> **What needs to be done**: Please return the lines below verbatim, beginning at the one that has "let all := s.blocks" and stopping after the one that has "let t := (s.core b).trace", and add no other lines.
• • •
-- ==== Sys2Proof/Machine/Coppice.lean ====
section
/-! DEFINITION. Coppice relaunch: the sets of a block, the decision sweep and the divergence check (R346–R358). -/

namespace Sys2Proof.Machine

open Sys2Proof

/-! ### Range lists (R346, R356) -/

/-- Order of ranges: space, owner, first tile. -/
def Range.rank (r : Range) : Nat := (r.space * 2 ^ 32 + r.owner) * 2 ^ 32 + r.first

/-- A range into a sorted list that has none joining it. -/
def insertRange (r : Range) : List Range → List Range
  | [] => [r]
  | q :: t => if r.rank ≤ q.rank then r :: q :: t else q :: insertRange r t

/-- Add a range to a sorted union, merging what overlaps or adjoins it (R356). -/
def unite (l : List Range) (r : Range) : List Range :=
  let near := l.filter fun q => q.joins r
  insertRange (near.foldl Range.join r) (l.filter fun q => !q.joins r)

/-- What is left of a range without another. -/
def Range.minus (r q : Range) : List Range :=
  if !r.meets q then [r]
  else
    let rl := r.first + r.cnt
    let ql := q.first + q.cnt
    (if r.first < q.first then [{ r with cnt := q.first - 1 - r.first }] else []) ++
    (if ql < rl then [{ r with first := ql + 1, cnt := rl - (ql + 1) }] else [])

/-- What is left of a list of ranges without another list. -/
def rangesMinus (l m : List Range) : List Range := m.foldl (fun a q => a.flatMap fun r => r.minus q) l

/-- The common part of two ranges. -/
def Range.common (r q : Range) : Option Range :=
  if !r.meets q then none
  else
    let lo := if r.first < q.first then q.first else r.first
    let rl := r.first + r.cnt
    let ql := q.first + q.cnt
    some { r with first := lo, cnt := (if rl < ql then rl else ql) - lo }

/-- The common part of two lists of ranges. -/
def rangesCommon (l m : List Range) : List Range := l.flatMap fun r => m.filterMap r.common

/-- Tiles of a list of ranges that share none. -/
def tileCount (l : List Range) : Nat := (l.map fun r => r.cnt + 1).sum

/-! ### Blocks (R346–R352) -/

/-- Entries of a set in a core's trace store (R346, R347). -/
def State.traceSet (s : State) (n : Nat) (write : Bool) : List Range :=
  let c := s.core n
  let t := c.trace
  (List.range (if write then t.wcnt else t.rcnt)).map fun i =>
    Range.ofNat (leNat (s.readPlace (s.regionPlace c.region (0x3E_0000 + (if write then 0x8000 else 0) + 8 * i)) 8))

/-- The effective read set (R352). -/
def State.readSet (s : State) (n : Nat) : List Range := ⟨1, (s.core n).site, 0, 7⟩ :: s.traceSet n false

/-- The blocks of the loaded image: its cores that are present. -/
def State.blocks (s : State) : List Nat :=
  match s.image with
  | none => []
  | some i => (i.cores.map fun c => c.core).filter fun n => !(s.core n).absent

/-- The token of a block (R355). -/
def token (n : Nat) : Range := ⟨6, n, 0, 0⟩

/-! ### The decision sweep (R355–R357) -/

/-- A block is selected in an iteration (R355). -/
def State.selected (s : State) (d : List Range) (f : List Nat) (b : Nat) : Bool :=
  f.contains b || (s.readSet b).any fun r =>
    d.any fun q => r.meets q || (q.space == 6 && q.owner == b)
      || ((r.space == 4 || r.space == 5) && q.space == 6 && q.owner == r.owner)

/-- What a newly selected block adds to D (R355). -/
def State.addBlock (s : State) (d : List Range) (b : Nat) : List Range :=
  let d1 := (s.traceSet b true).foldl unite (unite d (token b))
  ((s.traceSet b false).filter fun r => r.space == 4).foldl (fun l r => unite l (token r.owner)) d1

/-- How the sweep ends: re-executing blocks, iterations, flags, D. -/
structure SweepEnd where
  blocks : List Nat
  iters  : Nat
  flags  : Nat
  union  : List Range

/-- The iterations of the sweep (R355): at most 64. -/
def State.iterate (s : State) (all f : List Nat) : Nat → Nat → List Range → List Nat → SweepEnd
  | 0, i, d, _ => ⟨all, i, 2, d⟩
  | fuel + 1, i, d, x =>
    let new := (all.filter fun b => !x.contains b).filter (s.selected d f)
    let d1 := new.foldl s.addBlock d
    if d1.length > 65536 then ⟨all, i + 1, 1, d1⟩
    else if new.isEmpty then ⟨x, i + 1, 0, d1⟩
    else State.iterate s all f fuel (i + 1) d1 (x ++ new)

/-- The sweep of a COPPICE launch (R355). -/
def State.sweep (s : State) (cmd : LaunchCmd) (payload : List Word) (updates : List (Nat × Nat × Nat × BitVec 32)) : SweepEnd :=
  let all := s.blocks
  let id := match s.image with
    | some i => i.id
    | none => 0
  let noTrace := !(all.any fun b => (s.core b).trace.valid) || s.coppice.moved
  let changed := match s.coppice.last with
    | none => false
    | some (i, n, w) => i != id || n != cmd.rounds || w != payload
  if noTrace || changed then ⟨all, 0, (if changed then 4 else 0) + (if noTrace then 8 else 0), []⟩
  else
    let f := all.filter fun b =>
      let t := (s.core b).trace
      !t.valid || t.sat || t.isOpen || updates.any fun u => u.1 == b
    let d0 := s.coppice.dirty.foldl unite []
    State.iterate s all f 64 0 (f.foldl (fun d b => unite d (token b)) d0) []

/-! ### Recording (R349) -/

/-- A block begins to record (R349). -/
def State.beginRecording (s : State) (n : Nat) : State :=
  s.setTrace n { Trace.blank with recording := true }

/-- A block's trace at the end of a recording launch (R348, R351). -/
def State.endRecording (s : State) (n : Nat) : State :=
  let t := s.flushTrace n
  let tr := (t.core n).trace
  if tr.recording then t.setTrace n { tr with valid := true, recording := false } else t

/-- Every trace of the module becomes invalid (R354). -/
def State.dropTraces (s : State) : State :=
  { s with cores := s.cores.mapV fun _ c => { c with trace := { c.trace with valid := false, recording := false } } }

/-! ### Logs (R350, R358) -/

/-- A message of a log, from the 128 bytes of its entry: the fields of the header as injected, and the payload (R220, R350). -/
def loggedPacket (bs : List Byte) : Packet :=
  let n := leNat (bs.take 32)
  let marker := bits n 163 160 == 1
  let h : Header := { hdrBlank with
    kind := if marker then .marker else .data, tag := bits n 169 164, round := bits n 185 170, fmt := bits n 193 186
    rch := bits n 199 194, sch := bits n 205 200, gen := bits n 207 206, ssite := bits n 228 208, score := bits n 247 229
    logged := bit n 248, tied := bit n 249, port := bits n 255 252, dsite := bits n 148 128 }
  ⟨h, if marker then .empty else .message ((List.range 8).map fun i => w64 (leNat (slice bs (32 + 8 * i) 8)))⟩

/-- The log of a core, oldest first (R350). -/
def State.logOf (s : State) (n : Nat) : List Packet :=
  let c := s.core n
  (List.range c.trace.logn).map fun i =>
    loggedPacket ((List.range 16).flatMap fun j => s.readPlace (s.regionPlace c.region (c.clogBase + 128 * i + 8 * j)) 8)

/-! ### The divergence check (R358) -/

/-- Tiles a re-executed block wrote that its old write set did not hold. -/
def State.newTiles (s : State) (b : Nat) : List Range :=
  rangesMinus ((s.traceSet b true).foldl unite []) (s.coppice.oldWrites.at b [])

/-- A skipped block's effective read set meets a re-executed block's new tiles. -/
def State.meetsNew (s : State) (skipped b : Nat) : Bool := !(rangesCommon (s.newTiles b) (s.readSet skipped)).isEmpty

/-- The skipped blocks that meet new tiles, and the new tiles of every re-executed block that one of them meets (R358). -/
def State.divergence (s : State) : List Nat × List Range :=
  let re := s.blocks.filter fun b => !s.coppice.skippedSet.contains b
  let skipped := s.coppice.skippedSet
  (skipped.filter fun k => re.any (s.meetsNew k),
   (re.filter fun b => skipped.any fun k => s.meetsNew k b).flatMap s.newTiles)

/-- Dirty bits at the completion of a recording launch: late tiles and kept tiles stay (R354). -/
def State.clearDirty (s : State) (kept : List Range) : State :=
  let late := s.coppice.late
  let stay := (late ++ rangesCommon s.coppice.dirty kept).foldl unite []
  { s with coppice := { s.coppice with dirty := stay, late := [] } }

end Sys2Proof.Machine
end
• • •
> **Written answer**:
  let all := s.blocks
  let id := match s.image with
    | some i => i.id
    | none => 0
  let noTrace := !(all.any fun b => (s.core b).trace.valid) || s.coppice.moved
  let changed := match s.coppice.last with
    | none => false
    | some (i, n, w) => i != id || n != cmd.rounds || w != payload
  if noTrace || changed then ⟨all, 0, (if changed then 4 else 0) + (if noTrace then 8 else 0), []⟩
  else
    let f := all.filter fun b =>
      let t := (s.core b).trace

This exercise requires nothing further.